LightReader

blessing of nine Graces

lazyassbones
7
chs / week
The average realized release rate over the past 30 days is 7 chs / week.
--
NOT RATINGS
159
Views
Synopsis
In the shadow of New York's fallen lecture halls, a boy who should have died smiles at the lie the city tells. He walks through veils thinner than paper, where starlight opens doors and the Bermuda Triangle keeps secrets that breathe. One Grace awakened in blood. Nine wait in the balance—Ascension or Damnation. The thing that ate his classmates still hungers. And it knows his name. Now the custodians watch, the cracks widen, and Asher's calm, caged grin hides a storm eager to be set free. Some survivors become keys. Some become the door.
VIEW MORE

Chapter 1 - pleasant smile

Chapter 1

The hospital room smelled of antiseptic and faded hope. Fluorescent lights buzzed overhead, casting a sterile pallor across white walls and the thin cotton blanket draped over Asher's legs. He lay propped against two pillows, black hair matted against his forehead, strands sticking out at odd angles like broken quills. His lithe frame—once wiry from late-night runs and impromptu basketball games—was now swathed in overlapping layers of gauze and medical tape. Every shallow breath pulled at the bandages wrapping his ribs, reminding him that the body still remembered what the mind desperately wanted to erase.

On the small television mounted high on the opposite wall, a polished news anchor spoke in measured, practiced tones. Behind her, drone footage looped: a mound of shattered concrete and twisted rebar where Westbridge College's main lecture hall had stood only three days earlier. The headline ticker scrolled in urgent red: **"Tragic Structural Failure Claims 47 Lives—Decades of Neglect Blamed."**

Asher's lips curved into something too faint to be called a genuine smile, more a reflex than an expression of amusement.

"So this is how they cover it up," he murmured. His voice came out hoarse, scraped raw from screaming that still echoed in his skull.

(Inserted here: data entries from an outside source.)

-- ==== Sys2Proof/Certificates/Slice0/Obligations.lean ====
section
/-! DEFINITION. The statements for the provers, each `def Obligations.<Name> : Prop`. The docstring of each names the
rule or section of the spec it formalises; where a clause rests on a decision of the spec or a choice of the model it
says so and names the log entry. -/

open Sys2Proof Sys2Proof.Machine

/-! ### Encoding and decoding -/

/-- Decoding the encoding of a well-formed operation gives it back, every operand at every value (R90 to R97; the
qualifier layout is the model's, log 25). -/
def Obligations.DecodeOfEncodeIsTheOperation : Prop :=
  ∀ i : Instr, i.wf = true → decode (encode i) = .ok i

/-- Whatever packet decodes gives a well-formed operation: no fetch or vector read is a write (R186; log 25). -/
def Obligations.DecodedOperationsAreWellFormed : Prop :=
  ∀ (packet : Packet) (i : Instr), decode packet = .ok i → i.wf = true

/-- Packets written out from the address map (R91, R92) and the formats (R96) decode to the operations they stand
for. -/
def Obligations.WrittenOutPacketsDecodeRight : Prop :=
  let r : RegAccess := { proc := { findPriv := true, prioBelowZero := false }, unpriv := false, size := .word, lane := 0#2 }
  decode { address := 0xE000ED90#32, qualifier := 0#32, data := 0#32 } = .ok (.readMpuType r) ∧
  decode { address := 0xE000ED94#32, qualifier := 1#32, data := 5#32 } = .ok (.writeMpuCtrl r 5#32) ∧
  decode { address := 0xE000ED9C#32, qualifier := 1#32, data := 0x20000013#32 } =
    .ok (.writeMpuRbarValid1 r 0x1000000#27 3#4) ∧
  decode { address := 0xE000EDB4#32, qualifier := 1#32, data := 0x20020000#32 } =
    .ok (.writeMpuRbarA3Valid0 r 0x1001000#27 0#4) ∧
  decode { address := 0xE000EDA8#32, qualifier := 1#32, data := 0x0300001F#32 } = .ok (.writeMpuRasrA1 r 0x0300001F#32) ∧
  decode { address := 0xE000EDBC#32, qualifier := 0#32, data := 0#32 } = .ok (.reservedEDBC r .read) ∧
  decode { address := 0x20000000#32, qualifier := 0x99#32, data := 0#32 } =
    .ok (.validateAddress r.proc ⟨0x20000000#32, 0#32⟩ .unpriv true) ∧
  decode { address := 0x20000002#32, qualifier := 0x80#32, data := 3#32 } =
    .ok (.validateAddress r.proc ⟨0x20000002#32, 3#32⟩ .normal false) ∧
  decode { address := 0x20000010#32, qualifier := 0x300#32, data := 0#32 } = .ok (.ldrt r.proc 0x20000010#32)

/-! ### Reset -/

/-- After reset, whatever the parameters and whatever values the UNKNOWN registers hold, MPU_CTRL is 0x00000000, a read
of it gives that, and every access is answered by the default memory map (R51). -/
def Obligations.ResetLeavesTheMpuDisabled : Prop :=
  ∀ (c : Config) (d : ResetDraw),
    (State.resetWith c d).ctrl = { privdefena := false, hfnmiena := false, enable := false } ∧
    (∀ r, Proper r → exec (.readMpuCtrl r) (State.resetWith c d) =
      .next ((State.resetWith c d).answered 0xE000ED94#32 (some 0#32))) ∧
    (∀ p a t w, ByDefaultMap a t (validateAddress (State.resetWith c d) p a t w))

/-- The model's choice: the reset state with the values the model names for what the spec leaves UNKNOWN (logs 1, 2 and
5 to 8) meets the invariant, and no enabled region has an unsupported SIZE. -/
def Obligations.ResetMeetsTheInvariant : Prop :=
  State.reset.Inv ∧ State.reset.EnabledSizesSupported

/-! ### Steps -/

/-- A step performs the oldest transaction presented, is idle when there is none, and refuses by name a packet that
stands for no operation (the model's interface: log 26). -/
def Obligations.StepPerformsTheOldestTransaction : Prop :=
  ∀ s : State, s.lockedUp = false →
    (∀ packet rest i, s.queue = packet :: rest → decode packet = .ok i → step s = exec i { s with queue := rest }) ∧
    (∀ packet rest e, s.queue = packet :: rest → decode packet = .error e → step s = .refused (.undecodable e)) ∧
    (s.queue = [] → step s = .next s)

/-- Lockup is terminal (the spec's decision D11 on R255, log 16): an operation that locks the processor up answers
`lockup`, nothing else does, and no step follows it. -/
def Obligations.LockupIsTerminal : Prop :=
  (∀ s : State, s.lockedUp = true → step s = .fault .lockup) ∧
  (∀ (i : Instr) (s t : State), s.lockedUp = false → exec i s = .next t →
    (t.lockedUp = true ↔ t.reply = .lockup))

/-- Every step keeps the invariant: one register pair for each region (R20), a written RNR.REGION names a region
(R31), the fixed low bits of ADDR stay 0 (R37), without an MPU the control bits stay 0 (R30), the memory stays in its
canonical form; and no step changes the parameters. -/
def Obligations.StepKeepsTheInvariant : Prop :=
  ∀ s t : State, s.Inv → step s = .next t → t.Inv ∧ t.cfg = s.cfg

/-- No step gives an enabled region a SIZE below its minimum, so a reserved SIZE is met only in a value left from reset
(derived in R214 from the refusal of such writes, log 14). -/
def Obligations.StepKeepsEnabledSizesSupported : Prop :=
  ∀ s t : State, s.EnabledSizesSupported → step s = .next t → t.EnabledSizesSupported

/-- Once set, MMFSR.IACCVIOL and MMFSR.DACCVIOL stay set through every step (R257, the spec's decision D23, log 23). -/
def Obligations.ViolationBitsStaySet : Prop :=
  ∀ s t : State, step s = .next t →
    (s.mmfsr.iaccviol = true → t.mmfsr.iaccviol = true) ∧ (s.mmfsr.daccviol = true → t.mmfsr.daccviol = true)

/-- Only a privileged aligned word write to the register block changes MPU_CTRL, RNR.REGION or a region: no read (R76),
no check (R120), no unprivileged access (R190). -/
def Obligations.OnlyProperWritesChangeTheMpu : Prop :=
  ∀ (i : Instr) (s t : State), exec i s = .next t →
    (t.ctrl ≠ s.ctrl ∨ t.rnr ≠ s.rnr ∨ t.regions ≠ s.regions) → ∃ r, regAccessOf i = some (r, true) ∧ Proper r

/-- Memory changes only at the bytes of an unprivileged store: no check, load, register access or failed access changes
a byte (R76, R250; the memory behind the MPU is the model's, log 27, a check of an ordinary write among what leaves it
alone, log 43; a store that runs over 0xFFFFFFFF writes on at 0, log 31). -/
def Obligations.OnlyStoresChangeMemory : Prop :=
  ∀ (i : Instr) (s t : State), s.mem.wf → exec i s = .next t → ∀ x, t.mem.read x ≠ s.mem.read x →
    ∃ p a size, unprivAccessOf i = some (p, a, size, true) ∧ ∃ k, k < bytesOf size ∧ x = (byteAddr a k).toNat

/-! ### Register accesses: what every one of them checks -/

/-- An unprivileged access to an MPU register raises BusFault and changes nothing: a read gives no value and a write
changes no register; and a call of ValidateAddress never raises it (R253). -/
def Obligations.UnprivilegedRegisterAccessRaisesBusFault : Prop :=
  (∀ (s : State) (r : RegAccess) (v : Word) (addr : BitVec 27) (region : BitVec 4) (k : Fin 4), Unprivileged r →
    exec (.readMpuType r) s = .next { s with reply := .busFault } ∧
    exec (.writeMpuType r v) s = .next { s with reply := .busFault } ∧
    exec (.readMpuCtrl r) s = .next { s with reply := .busFault } ∧
    exec (.writeMpuCtrl r v) s = .next { s with reply := .busFault } ∧
    exec (.readMpuRnr r) s = .next { s with reply := .busFault } ∧
    exec (.writeMpuRnr r v) s = .next { s with reply := .busFault } ∧
    exec (rbarRead k r) s = .next { s with reply := .busFault } ∧
    exec (rbarWriteValid0 k r addr region) s = .next { s with reply := .busFault } ∧
    exec (rbarWriteValid1 k r addr region) s = .next { s with reply := .busFault } ∧
    exec (rasrRead k r) s = .next { s with reply := .busFault } ∧
    exec (rasrWrite k r v) s = .next { s with reply := .busFault }) ∧
  (∀ (s t : State) (p : ProcInputs) (a : Word) (k : AccType) (w : Bool) (more : Word),
    exec (.validateAddress p ⟨a, more⟩ k w) s = .next t → t.reply ≠ .busFault)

The report was convincing, if you didn't know better. Experts in hard hats pointed at rusted support beams. Former students gave tearful interviews about "warning signs everyone ignored." A graph showed the building's age creeping toward seventy years, paint peeling, foundation settling. It was a tidy narrative: human error, bureaucratic laziness, entropy. No monsters. No blood-soaked corridors. No impossible things tearing through drywall like wet paper.

Asher knew better.

He had been on the third floor when the first tremor hit—not the low rumble of settling earth, but a deliberate, bone-deep vibration, as though something enormous had taken a single, thoughtful step. Then the screaming started. Not the chaotic panic of a crowd realizing the floor was giving way. These were sharper, more animal—screams cut off mid-breath, replaced by wet tearing sounds and the unmistakable crunch of bodies meeting something far stronger than concrete.

He remembered hiding behind an overturned desk in the back of the auditorium, heart slamming so hard it felt like it would crack a rib from the inside. The lights had flickered, died, come back in stuttering pulses. In those flashes he saw it: tall, impossibly tall, limbs too many and too long, skin like blackened oil that drank the light rather than reflected it. Its face—if it could be called a face—was mostly mouth, a lipless gash ringed with needle teeth that flexed independently, tasting the air. When it moved, the floor didn't crack under its weight; it simply gave, as though reality itself deferred.

Forty-seven dead, the news said.

Asher had counted at least sixty-two before he stopped counting.

He closed his eyes for a moment, trying to shove the memory down, but it refused to sink. Instead it rose sharper: the copper-salt smell of blood, the wet slap of something heavy dragging across tile, the low, almost conversational gurgle it made when it found someone still breathing. He had pressed himself into the corner until plaster dust coated his tongue, until the thing finally turned away—sated, perhaps, or simply bored—and the building finished collapsing around him in a thunderous afterthought.

Miraculously, search teams pulled him out eighteen hours later, broken but alive. The doctors called it a miracle. Asher called it bad luck.

Because the creature wasn't dead.

He had felt it. Even as the paramedics strapped him to the gurney, even as sirens wailed and floodlights stabbed through the dust, he had sensed it watching from somewhere beneath the rubble. Patient. Waiting. Not gone—just… paused.

A shiver crawled up his spine, pulling fresh pain from his cracked ribs. He welcomed it. Pain was grounding. Pain meant he was still here, still human, still capable of feeling something other than the cold certainty that the world had teeth and it had tasted him.

Final year. He had been two months from graduation, thesis proposal already approved, an internship lined up at a mid-sized architectural firm. He had joked with friends about finally escaping the purgatory of student loans and cafeteria food. Now the campus was a crater, his classmates were statistics, and the only future he could clearly see was one where that thing found him again.

Life, he decided, had a vicious sense of humor.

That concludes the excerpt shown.